- SUPPLIED MATERIAL
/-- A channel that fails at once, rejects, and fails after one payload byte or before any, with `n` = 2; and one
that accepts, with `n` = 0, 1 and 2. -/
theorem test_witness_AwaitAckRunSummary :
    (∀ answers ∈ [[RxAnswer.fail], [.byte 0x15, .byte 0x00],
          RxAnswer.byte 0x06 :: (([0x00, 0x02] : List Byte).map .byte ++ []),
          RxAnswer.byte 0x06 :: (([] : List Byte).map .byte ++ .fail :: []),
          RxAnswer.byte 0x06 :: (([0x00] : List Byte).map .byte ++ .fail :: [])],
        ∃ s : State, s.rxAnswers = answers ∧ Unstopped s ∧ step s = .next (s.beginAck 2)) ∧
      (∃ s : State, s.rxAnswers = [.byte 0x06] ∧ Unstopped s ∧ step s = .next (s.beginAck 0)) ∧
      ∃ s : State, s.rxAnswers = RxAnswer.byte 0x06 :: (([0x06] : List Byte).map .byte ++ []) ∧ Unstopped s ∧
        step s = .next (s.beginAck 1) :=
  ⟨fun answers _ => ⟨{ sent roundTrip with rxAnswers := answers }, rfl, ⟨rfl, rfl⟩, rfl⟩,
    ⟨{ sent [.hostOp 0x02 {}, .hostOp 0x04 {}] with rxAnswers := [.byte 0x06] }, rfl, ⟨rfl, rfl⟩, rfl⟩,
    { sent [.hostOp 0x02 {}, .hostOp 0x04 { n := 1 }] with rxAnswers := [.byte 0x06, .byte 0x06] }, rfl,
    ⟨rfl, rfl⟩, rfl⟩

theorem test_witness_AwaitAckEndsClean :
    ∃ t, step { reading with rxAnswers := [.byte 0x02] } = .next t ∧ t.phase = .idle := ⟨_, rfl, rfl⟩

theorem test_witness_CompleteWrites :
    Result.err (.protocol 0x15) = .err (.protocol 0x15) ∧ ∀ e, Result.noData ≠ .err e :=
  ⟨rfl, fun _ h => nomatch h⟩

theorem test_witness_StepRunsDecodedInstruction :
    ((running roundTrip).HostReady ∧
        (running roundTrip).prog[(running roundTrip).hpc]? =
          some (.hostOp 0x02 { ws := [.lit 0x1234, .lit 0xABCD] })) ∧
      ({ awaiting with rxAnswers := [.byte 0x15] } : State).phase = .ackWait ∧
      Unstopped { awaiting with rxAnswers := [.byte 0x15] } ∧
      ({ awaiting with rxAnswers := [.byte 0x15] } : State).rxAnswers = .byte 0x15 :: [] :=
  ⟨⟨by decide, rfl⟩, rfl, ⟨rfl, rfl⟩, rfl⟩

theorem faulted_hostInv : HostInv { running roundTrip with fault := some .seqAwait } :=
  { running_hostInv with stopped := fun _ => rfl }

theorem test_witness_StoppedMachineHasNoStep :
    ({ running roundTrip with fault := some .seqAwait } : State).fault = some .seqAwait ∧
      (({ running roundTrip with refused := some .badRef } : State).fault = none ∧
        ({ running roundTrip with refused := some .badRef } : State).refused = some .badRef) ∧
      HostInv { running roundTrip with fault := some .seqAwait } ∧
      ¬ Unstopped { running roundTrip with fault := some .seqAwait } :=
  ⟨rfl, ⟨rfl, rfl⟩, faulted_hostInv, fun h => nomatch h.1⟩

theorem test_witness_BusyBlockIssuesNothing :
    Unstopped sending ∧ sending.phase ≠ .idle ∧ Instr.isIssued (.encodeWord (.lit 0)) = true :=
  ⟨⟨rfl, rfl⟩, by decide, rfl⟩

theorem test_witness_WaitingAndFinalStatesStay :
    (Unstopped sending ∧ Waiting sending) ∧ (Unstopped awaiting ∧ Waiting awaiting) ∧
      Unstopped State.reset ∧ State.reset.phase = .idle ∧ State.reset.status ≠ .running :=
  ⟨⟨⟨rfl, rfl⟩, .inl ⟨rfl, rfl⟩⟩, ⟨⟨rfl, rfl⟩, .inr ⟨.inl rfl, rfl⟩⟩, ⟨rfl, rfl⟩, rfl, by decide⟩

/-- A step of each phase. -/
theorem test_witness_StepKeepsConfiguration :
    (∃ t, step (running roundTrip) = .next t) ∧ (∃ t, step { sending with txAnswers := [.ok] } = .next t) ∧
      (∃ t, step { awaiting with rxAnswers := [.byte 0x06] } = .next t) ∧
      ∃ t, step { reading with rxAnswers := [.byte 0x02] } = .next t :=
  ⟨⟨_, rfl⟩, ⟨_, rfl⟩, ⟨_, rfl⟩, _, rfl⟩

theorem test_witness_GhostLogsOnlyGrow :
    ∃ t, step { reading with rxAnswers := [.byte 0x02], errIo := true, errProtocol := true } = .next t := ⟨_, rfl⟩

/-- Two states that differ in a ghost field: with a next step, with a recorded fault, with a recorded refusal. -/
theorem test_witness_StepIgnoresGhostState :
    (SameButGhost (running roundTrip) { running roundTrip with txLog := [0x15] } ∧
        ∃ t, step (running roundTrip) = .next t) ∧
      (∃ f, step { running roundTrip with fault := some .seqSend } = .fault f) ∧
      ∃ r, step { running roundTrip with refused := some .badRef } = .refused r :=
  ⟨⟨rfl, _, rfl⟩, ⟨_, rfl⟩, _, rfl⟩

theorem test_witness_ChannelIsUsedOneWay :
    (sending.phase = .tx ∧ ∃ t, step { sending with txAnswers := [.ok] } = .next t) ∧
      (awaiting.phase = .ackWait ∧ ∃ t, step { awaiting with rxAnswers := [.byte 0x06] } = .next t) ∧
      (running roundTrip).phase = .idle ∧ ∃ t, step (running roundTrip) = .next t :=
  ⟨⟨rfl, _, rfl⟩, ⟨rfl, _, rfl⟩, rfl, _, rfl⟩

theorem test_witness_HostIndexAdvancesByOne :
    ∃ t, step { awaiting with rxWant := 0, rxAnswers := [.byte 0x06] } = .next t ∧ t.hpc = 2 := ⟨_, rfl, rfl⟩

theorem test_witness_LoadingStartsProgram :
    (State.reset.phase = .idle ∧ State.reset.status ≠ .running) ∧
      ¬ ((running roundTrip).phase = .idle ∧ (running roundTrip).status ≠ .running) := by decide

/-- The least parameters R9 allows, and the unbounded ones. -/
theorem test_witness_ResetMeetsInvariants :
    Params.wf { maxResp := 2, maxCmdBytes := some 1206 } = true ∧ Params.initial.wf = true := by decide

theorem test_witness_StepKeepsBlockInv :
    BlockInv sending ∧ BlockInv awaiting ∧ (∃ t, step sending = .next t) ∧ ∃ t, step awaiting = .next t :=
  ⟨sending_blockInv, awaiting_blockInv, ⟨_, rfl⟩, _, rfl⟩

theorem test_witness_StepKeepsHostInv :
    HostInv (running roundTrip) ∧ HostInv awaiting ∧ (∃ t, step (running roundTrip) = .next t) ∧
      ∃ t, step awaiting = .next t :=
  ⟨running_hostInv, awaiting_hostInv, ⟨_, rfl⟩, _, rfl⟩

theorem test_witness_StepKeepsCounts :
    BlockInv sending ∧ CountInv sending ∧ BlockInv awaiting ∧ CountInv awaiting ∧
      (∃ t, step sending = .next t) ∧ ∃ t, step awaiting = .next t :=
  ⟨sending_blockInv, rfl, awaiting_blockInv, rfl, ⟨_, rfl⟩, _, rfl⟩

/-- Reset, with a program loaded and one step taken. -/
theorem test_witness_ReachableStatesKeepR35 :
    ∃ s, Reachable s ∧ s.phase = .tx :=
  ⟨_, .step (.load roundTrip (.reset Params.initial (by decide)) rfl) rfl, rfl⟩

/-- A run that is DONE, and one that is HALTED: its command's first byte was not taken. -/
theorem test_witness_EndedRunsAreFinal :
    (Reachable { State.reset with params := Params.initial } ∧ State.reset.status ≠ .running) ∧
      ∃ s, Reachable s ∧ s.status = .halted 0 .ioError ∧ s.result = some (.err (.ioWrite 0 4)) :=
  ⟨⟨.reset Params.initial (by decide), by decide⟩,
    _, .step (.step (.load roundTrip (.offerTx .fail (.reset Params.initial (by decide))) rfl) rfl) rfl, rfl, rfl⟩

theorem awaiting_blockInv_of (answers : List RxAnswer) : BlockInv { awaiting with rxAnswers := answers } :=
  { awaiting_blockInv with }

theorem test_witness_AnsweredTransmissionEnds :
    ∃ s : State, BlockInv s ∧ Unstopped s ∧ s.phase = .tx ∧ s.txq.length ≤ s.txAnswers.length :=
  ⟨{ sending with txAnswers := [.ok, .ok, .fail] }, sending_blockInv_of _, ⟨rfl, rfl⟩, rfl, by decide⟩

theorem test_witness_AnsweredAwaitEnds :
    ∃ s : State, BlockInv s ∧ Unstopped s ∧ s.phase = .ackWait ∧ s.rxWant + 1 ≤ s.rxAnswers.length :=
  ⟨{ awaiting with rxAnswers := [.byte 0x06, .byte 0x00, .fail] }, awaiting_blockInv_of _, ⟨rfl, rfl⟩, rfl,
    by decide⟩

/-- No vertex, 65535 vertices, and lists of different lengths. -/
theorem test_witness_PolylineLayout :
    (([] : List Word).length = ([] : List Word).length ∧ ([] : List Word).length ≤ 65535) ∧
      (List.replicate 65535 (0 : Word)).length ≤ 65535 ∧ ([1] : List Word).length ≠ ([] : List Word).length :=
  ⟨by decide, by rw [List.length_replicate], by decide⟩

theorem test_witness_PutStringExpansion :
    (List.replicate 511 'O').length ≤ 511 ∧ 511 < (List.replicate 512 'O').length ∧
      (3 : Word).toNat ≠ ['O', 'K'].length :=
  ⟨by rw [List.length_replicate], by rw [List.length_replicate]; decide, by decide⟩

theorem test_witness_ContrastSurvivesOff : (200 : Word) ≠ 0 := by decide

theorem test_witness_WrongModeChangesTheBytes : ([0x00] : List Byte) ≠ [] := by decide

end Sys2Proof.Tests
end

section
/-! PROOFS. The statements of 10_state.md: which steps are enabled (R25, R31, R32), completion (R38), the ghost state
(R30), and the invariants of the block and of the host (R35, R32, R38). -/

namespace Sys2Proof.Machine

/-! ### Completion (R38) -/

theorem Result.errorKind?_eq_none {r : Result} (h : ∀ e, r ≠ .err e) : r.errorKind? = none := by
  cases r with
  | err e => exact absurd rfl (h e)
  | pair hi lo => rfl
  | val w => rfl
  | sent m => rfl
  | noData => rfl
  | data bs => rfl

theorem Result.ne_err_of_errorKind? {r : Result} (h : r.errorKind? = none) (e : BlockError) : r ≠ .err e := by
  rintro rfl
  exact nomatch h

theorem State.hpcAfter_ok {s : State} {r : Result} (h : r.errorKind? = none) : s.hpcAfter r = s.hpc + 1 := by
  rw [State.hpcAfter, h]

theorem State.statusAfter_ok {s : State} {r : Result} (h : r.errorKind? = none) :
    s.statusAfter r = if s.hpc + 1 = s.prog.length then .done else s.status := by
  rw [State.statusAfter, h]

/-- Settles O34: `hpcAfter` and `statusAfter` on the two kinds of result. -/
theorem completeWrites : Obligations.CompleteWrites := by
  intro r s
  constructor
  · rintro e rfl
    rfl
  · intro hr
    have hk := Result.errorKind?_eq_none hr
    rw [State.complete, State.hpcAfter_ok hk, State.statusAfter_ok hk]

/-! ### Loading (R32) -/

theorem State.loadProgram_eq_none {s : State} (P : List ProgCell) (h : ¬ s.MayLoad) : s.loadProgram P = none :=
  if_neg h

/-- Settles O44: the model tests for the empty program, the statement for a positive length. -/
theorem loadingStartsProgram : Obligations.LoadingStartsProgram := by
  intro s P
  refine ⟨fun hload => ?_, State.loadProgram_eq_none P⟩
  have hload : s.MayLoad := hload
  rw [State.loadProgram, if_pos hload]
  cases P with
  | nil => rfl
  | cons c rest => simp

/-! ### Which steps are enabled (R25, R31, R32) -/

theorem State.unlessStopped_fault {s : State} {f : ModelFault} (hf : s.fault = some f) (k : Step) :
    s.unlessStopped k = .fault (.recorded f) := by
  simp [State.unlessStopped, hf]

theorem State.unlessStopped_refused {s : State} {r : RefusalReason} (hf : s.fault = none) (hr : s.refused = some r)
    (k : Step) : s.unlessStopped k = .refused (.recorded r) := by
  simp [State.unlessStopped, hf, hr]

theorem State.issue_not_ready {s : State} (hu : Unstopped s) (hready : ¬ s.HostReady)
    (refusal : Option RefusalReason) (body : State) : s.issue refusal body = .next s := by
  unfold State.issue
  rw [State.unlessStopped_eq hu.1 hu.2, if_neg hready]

...

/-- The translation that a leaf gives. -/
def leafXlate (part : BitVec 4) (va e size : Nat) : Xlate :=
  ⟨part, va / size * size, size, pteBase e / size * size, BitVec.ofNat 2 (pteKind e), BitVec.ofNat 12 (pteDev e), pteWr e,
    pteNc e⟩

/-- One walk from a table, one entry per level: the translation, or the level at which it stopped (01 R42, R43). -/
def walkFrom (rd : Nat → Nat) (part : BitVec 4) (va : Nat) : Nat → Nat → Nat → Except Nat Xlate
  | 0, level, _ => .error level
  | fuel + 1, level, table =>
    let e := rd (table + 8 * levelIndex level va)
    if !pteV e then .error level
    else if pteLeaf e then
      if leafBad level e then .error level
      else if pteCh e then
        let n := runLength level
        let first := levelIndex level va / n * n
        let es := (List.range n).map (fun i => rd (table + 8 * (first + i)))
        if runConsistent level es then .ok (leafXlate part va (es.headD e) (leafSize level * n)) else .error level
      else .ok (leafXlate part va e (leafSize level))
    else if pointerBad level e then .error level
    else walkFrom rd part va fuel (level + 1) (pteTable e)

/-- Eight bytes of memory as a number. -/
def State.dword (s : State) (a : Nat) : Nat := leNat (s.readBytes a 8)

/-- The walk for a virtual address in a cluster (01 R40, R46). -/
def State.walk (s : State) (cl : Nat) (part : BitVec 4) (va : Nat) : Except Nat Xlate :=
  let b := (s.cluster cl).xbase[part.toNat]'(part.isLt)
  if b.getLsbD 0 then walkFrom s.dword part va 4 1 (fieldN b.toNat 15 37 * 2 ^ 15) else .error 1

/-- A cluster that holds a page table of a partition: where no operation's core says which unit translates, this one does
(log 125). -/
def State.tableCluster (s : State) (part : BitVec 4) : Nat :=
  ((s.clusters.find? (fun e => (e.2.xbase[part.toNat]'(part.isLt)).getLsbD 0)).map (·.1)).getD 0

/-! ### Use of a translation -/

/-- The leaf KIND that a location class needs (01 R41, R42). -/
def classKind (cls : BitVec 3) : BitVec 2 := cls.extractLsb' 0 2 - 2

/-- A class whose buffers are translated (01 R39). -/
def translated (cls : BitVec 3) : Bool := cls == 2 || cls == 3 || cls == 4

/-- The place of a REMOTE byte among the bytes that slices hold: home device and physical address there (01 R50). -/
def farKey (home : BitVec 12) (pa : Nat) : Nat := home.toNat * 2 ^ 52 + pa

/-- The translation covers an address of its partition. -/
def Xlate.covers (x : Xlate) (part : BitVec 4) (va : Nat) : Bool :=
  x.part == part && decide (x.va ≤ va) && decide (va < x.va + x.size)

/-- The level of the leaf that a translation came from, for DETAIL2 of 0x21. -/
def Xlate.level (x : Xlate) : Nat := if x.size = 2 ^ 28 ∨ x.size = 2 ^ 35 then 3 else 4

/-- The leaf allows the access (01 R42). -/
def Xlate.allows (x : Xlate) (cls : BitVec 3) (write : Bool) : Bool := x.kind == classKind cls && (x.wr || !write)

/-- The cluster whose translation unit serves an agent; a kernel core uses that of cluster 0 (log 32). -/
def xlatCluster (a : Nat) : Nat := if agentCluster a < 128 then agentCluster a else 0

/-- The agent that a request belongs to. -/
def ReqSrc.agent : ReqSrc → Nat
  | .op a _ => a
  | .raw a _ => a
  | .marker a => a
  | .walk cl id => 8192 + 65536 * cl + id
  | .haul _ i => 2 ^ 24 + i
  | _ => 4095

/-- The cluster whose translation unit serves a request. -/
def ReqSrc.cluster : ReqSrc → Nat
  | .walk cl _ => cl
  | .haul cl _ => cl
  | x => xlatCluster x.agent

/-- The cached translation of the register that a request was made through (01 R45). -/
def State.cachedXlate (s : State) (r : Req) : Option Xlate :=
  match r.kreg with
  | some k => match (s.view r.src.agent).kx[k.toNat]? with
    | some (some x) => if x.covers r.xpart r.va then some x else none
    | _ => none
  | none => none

==

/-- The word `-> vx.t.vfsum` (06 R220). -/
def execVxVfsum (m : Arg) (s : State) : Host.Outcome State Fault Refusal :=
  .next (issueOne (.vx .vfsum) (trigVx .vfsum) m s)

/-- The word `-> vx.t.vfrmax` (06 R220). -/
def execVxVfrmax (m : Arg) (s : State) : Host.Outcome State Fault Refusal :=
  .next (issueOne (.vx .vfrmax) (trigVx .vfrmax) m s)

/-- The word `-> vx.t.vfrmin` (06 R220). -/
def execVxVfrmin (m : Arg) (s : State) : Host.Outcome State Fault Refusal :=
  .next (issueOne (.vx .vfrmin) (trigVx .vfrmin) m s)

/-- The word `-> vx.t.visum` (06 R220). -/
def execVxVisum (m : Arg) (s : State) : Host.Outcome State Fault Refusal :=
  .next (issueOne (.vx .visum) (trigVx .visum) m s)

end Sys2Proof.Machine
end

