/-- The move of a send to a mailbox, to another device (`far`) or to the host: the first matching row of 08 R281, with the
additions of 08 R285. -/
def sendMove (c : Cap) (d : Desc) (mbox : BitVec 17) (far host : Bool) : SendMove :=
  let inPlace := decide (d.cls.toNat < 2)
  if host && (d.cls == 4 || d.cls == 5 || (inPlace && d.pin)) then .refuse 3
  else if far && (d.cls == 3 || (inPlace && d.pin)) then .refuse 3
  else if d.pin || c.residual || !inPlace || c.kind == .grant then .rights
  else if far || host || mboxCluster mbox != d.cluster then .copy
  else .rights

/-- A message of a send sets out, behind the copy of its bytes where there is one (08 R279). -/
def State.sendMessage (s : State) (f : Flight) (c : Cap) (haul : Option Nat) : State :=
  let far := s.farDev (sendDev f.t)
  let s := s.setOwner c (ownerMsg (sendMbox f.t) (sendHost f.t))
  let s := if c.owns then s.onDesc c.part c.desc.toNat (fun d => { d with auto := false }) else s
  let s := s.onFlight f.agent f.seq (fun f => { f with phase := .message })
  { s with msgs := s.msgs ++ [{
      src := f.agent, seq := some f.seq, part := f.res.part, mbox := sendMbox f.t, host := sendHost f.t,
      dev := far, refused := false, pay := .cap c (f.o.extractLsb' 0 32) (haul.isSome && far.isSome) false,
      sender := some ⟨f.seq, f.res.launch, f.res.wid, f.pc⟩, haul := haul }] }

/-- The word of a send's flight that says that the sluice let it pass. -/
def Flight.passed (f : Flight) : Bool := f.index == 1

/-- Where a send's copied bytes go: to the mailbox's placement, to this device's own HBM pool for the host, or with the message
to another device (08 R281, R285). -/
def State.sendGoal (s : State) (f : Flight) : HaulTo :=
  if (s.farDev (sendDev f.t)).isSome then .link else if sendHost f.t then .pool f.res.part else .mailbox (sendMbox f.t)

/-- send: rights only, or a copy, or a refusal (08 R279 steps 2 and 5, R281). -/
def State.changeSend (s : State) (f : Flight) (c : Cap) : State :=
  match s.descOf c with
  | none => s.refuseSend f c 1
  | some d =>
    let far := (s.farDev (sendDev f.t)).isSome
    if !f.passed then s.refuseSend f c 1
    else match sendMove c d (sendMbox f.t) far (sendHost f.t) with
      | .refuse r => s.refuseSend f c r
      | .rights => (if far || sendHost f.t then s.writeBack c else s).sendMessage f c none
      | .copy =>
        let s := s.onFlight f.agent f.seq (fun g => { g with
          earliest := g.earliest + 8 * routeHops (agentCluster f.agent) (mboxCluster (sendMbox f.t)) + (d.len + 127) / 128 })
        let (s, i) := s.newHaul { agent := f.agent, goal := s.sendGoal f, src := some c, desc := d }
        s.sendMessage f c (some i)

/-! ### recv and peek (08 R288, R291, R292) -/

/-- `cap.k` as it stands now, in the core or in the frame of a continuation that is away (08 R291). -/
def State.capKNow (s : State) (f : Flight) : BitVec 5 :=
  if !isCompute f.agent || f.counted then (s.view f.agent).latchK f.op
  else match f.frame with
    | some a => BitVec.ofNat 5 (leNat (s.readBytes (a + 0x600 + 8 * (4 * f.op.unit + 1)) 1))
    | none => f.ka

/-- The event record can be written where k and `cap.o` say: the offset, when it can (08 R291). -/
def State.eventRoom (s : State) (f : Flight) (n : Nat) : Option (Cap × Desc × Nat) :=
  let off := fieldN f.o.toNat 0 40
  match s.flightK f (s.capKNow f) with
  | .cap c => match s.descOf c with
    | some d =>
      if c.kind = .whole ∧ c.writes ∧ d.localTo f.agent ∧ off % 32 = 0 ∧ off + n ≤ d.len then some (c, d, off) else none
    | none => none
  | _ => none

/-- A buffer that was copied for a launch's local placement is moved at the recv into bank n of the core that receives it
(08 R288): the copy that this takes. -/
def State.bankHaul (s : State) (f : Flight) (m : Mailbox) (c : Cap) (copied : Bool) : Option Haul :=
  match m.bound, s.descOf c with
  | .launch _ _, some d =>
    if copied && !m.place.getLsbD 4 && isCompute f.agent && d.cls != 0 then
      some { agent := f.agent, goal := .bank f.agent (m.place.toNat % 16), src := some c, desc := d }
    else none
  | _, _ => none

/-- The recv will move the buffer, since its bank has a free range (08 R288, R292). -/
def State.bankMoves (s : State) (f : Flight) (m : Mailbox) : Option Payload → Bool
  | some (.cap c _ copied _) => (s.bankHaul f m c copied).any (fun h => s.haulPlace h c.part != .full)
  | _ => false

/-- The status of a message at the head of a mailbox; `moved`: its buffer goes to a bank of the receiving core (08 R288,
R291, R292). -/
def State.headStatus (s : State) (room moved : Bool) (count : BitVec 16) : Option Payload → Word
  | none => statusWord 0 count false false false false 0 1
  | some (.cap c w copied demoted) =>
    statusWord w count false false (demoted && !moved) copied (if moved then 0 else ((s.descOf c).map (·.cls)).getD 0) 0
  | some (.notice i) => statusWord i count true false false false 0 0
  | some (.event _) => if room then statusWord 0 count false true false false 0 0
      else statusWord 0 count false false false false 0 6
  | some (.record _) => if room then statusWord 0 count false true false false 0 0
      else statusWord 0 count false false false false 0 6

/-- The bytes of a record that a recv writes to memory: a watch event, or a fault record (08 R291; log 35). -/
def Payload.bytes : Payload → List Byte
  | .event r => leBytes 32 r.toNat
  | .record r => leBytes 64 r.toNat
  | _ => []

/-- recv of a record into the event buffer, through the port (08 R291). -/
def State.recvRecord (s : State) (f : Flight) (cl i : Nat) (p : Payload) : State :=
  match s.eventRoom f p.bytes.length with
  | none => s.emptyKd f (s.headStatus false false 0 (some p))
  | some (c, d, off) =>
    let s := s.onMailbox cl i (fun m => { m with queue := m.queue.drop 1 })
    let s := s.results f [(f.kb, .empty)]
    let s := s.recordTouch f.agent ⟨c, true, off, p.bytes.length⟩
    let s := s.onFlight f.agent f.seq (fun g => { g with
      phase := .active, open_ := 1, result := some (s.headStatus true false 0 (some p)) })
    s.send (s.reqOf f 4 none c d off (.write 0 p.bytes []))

- EXERCISE DETAILS
Please return each line of the listing above that contains "mboxCluster".

- ANSWER TO THE EXERCISE
  else if far || host || mboxCluster mbox != d.cluster then .copy
          earliest := g.earliest + 8 * routeHops (agentCluster f.agent) (mboxCluster (sendMbox f.t)) + (d.len + 127) / 128 })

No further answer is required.